Every 43 seconds someone in the U.S. attempts suicide; Every 17 minutes someone in the U.S. dies by suicide.

For every single completed suicide there are at least 25 attempts!

Each person who dies by suicide leaves behind an average of eight loved ones or survivors, not to mention friends, co-workers, schoolmates and religious affiliates
Also on Examiner.com

Sunday, September 6, 2009

Sue Scheff: Freshman Blues - Teen going to college for the first time


Did you just send your child/teen off to college for the first time? Be prepared as a parent for how your child is feeling, experiencing how they are coping. Here are some great parenting tips during this transitional time.
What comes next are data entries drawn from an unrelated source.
-- ==== Sys2Proof/Machine/Dispatch.lean ====
section
/-! DEFINITION. One arm per command: the meaning it calls. -/

namespace Sys2Proof.Machine

def exec (i : Instr) (s : State) : Host.Outcome State Fault Refusal :=
  match i with
  | .coldStart => Sys2Proof.Machine.execColdStart s
  | .linkStart => Sys2Proof.Machine.execLinkStart s
  | .startUpScanEnd => Sys2Proof.Machine.execStartUpScanEnd s
  | .pltrstAssertion => Sys2Proof.Machine.execPltrstAssertion s
  | .pltrstDeassertion => Sys2Proof.Machine.execPltrstDeassertion s
  | .rawContactChange c level => Sys2Proof.Machine.execRawContactChange c level s
  | .presentAccepted b => Sys2Proof.Machine.execPresentAccepted b s
  | .latchAccepted b => Sys2Proof.Machine.execLatchAccepted b s
  | .chgDoneAccepted => Sys2Proof.Machine.execChgDoneAccepted s
  | .sysrunChange => Sys2Proof.Machine.execSysrunChange s
  | .powerRound r => Sys2Proof.Machine.execPowerRound r s
  | .tteSecondClose => Sys2Proof.Machine.execTteSecondClose s
  | .qualificationWindowEnd b => Sys2Proof.Machine.execQualificationWindowEnd b s
  | .preparationSwitchOver => Sys2Proof.Machine.execPreparationSwitchOver s
  | .preparedTimerExpiry b => Sys2Proof.Machine.execPreparedTimerExpiry b s
  | .rideThroughExpiry => Sys2Proof.Machine.execRideThroughExpiry s
  | .lightSample code => Sys2Proof.Machine.execLightSample code s
  | .rampStep => Sys2Proof.Machine.execRampStep s
  | .delayExpiry => Sys2Proof.Machine.execDelayExpiry s
  | .frameBoundary => Sys2Proof.Machine.execFrameBoundary s
  | .onTimeEnd => Sys2Proof.Machine.execOnTimeEnd s
  | .offTimeEnd => Sys2Proof.Machine.execOffTimeEnd s
  | .sampleSlot r => Sys2Proof.Machine.execSampleSlot r s
  | .linkRestart => Sys2Proof.Machine.execLinkRestart s
  | .settleEnd => Sys2Proof.Machine.execSettleEnd s
  | .interruptionListArrival => Sys2Proof.Machine.execInterruptionListArrival s
  | .parkHoldExpiry => Sys2Proof.Machine.execParkHoldExpiry s
  | .programCompletion cells => Sys2Proof.Machine.execProgramCompletion cells s
  | .eraseCompletion cells => Sys2Proof.Machine.execEraseCompletion cells s
  | .eraseTimeout cells => Sys2Proof.Machine.execEraseTimeout cells s
  | .boundaryStepCompletion marks => Sys2Proof.Machine.execBoundaryStepCompletion marks s
  | .serviceClockAdvance => Sys2Proof.Machine.execServiceClockAdvance s
  | .periodicPageUpdate p => Sys2Proof.Machine.execPeriodicPageUpdate p s
  | .pageUpdateEnd p => Sys2Proof.Machine.execPageUpdateEnd p s
  | .hostWrite off w en => Sys2Proof.Machine.execHostWrite off w en s
  | .withdraw e => Sys2Proof.Machine.execWithdraw e s
  | .giveBack e => Sys2Proof.Machine.execGiveBack e s
  | .consume k c => Sys2Proof.Machine.execConsume k c s
  | .attnRead en => Sys2Proof.Machine.execAttnRead en s
  | .attnClr w en => Sys2Proof.Machine.execAttnClr w en s
  | .attnMask w en => Sys2Proof.Machine.execAttnMask w en s
  | .arm on => Sys2Proof.Machine.execArm on s
  | .linkReset arm => Sys2Proof.Machine.execLinkReset arm s
  | .registerWriteNoEffect off w en => Sys2Proof.Machine.execRegisterWriteNoEffect off w en s
  | .badKind e => Sys2Proof.Machine.execBadKind e s
  | .setup e => Sys2Proof.Machine.execSetup e s
  | .setClock e => Sys2Proof.Machine.execSetClock e s
  | .noticeRoute e => Sys2Proof.Machine.execNoticeRoute e s
  | .cancel e => Sys2Proof.Machine.execCancel e s
  | .setSourcePolicy e => Sys2Proof.Machine.execSetSourcePolicy e s
  | .swapPrepare e => Sys2Proof.Machine.execSwapPrepare e s
  | .swapAbort e => Sys2Proof.Machine.execSwapAbort e s
  | .packSetCapacity e => Sys2Proof.Machine.execPackSetCapacity e s
  | .setPackWarn e => Sys2Proof.Machine.execSetPackWarn e s
  | .installCurve e => Sys2Proof.Machine.execInstallCurve e s
  | .setBrightness e => Sys2Proof.Machine.execSetBrightness e s
  | .setCeilings e => Sys2Proof.Machine.execSetCeilings e s
  | .setFilter e => Sys2Proof.Machine.execSetFilter e s
  | .indicatorPulse e => Sys2Proof.Machine.execIndicatorPulse e s
  | .setDropThresholds e => Sys2Proof.Machine.execSetDropThresholds e s
  | .motionArm e => Sys2Proof.Machine.execMotionArm e s
  | .historyAppendNote e => Sys2Proof.Machine.execHistoryAppendNote e s
  | .historyMap e => Sys2Proof.Machine.execHistoryMap e s
  | .historyProtect e => Sys2Proof.Machine.execHistoryProtect e s
  | .historyLocate e => Sys2Proof.Machine.execHistoryLocate e s
  | .alwaysOnSupplyLoss cells marks => Sys2Proof.Machine.execAlwaysOnSupplyLoss cells marks s
  | .sysrunLineChange l => Sys2Proof.Machine.execSysrunLineChange l s

end Sys2Proof.Machine
end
“College is stressful. You’re trying to look what you’re going to be in the future, and you don’t really think about that in high school. When you’re in college you’re trying to be someone, get somewhere, and I think it’s a little bit stressful trying to get to where you want to be.”

– Jennifer, 18 years old

Throughout the summer, many high school graduates were eagerly counting the days until college, when they would begin a new life away from their eyes of their parents. But now that they’re in college many are discovering a dark cloud.

High school senior Sarah has been busy narrowing down college choices and writing applications. She’s excited but also a little worried. “I think it’s going to be difficult to, you know, make all those new friends and adjust to it so quickly,” she says. And it may be more difficult than she knows.

According to a new Associated Press Poll, 85 percent of college students feel stressed, 42 percent say they have felt depressed or hopeless in the past two weeks, and another 13 percent showed the signs of being at risk for depression.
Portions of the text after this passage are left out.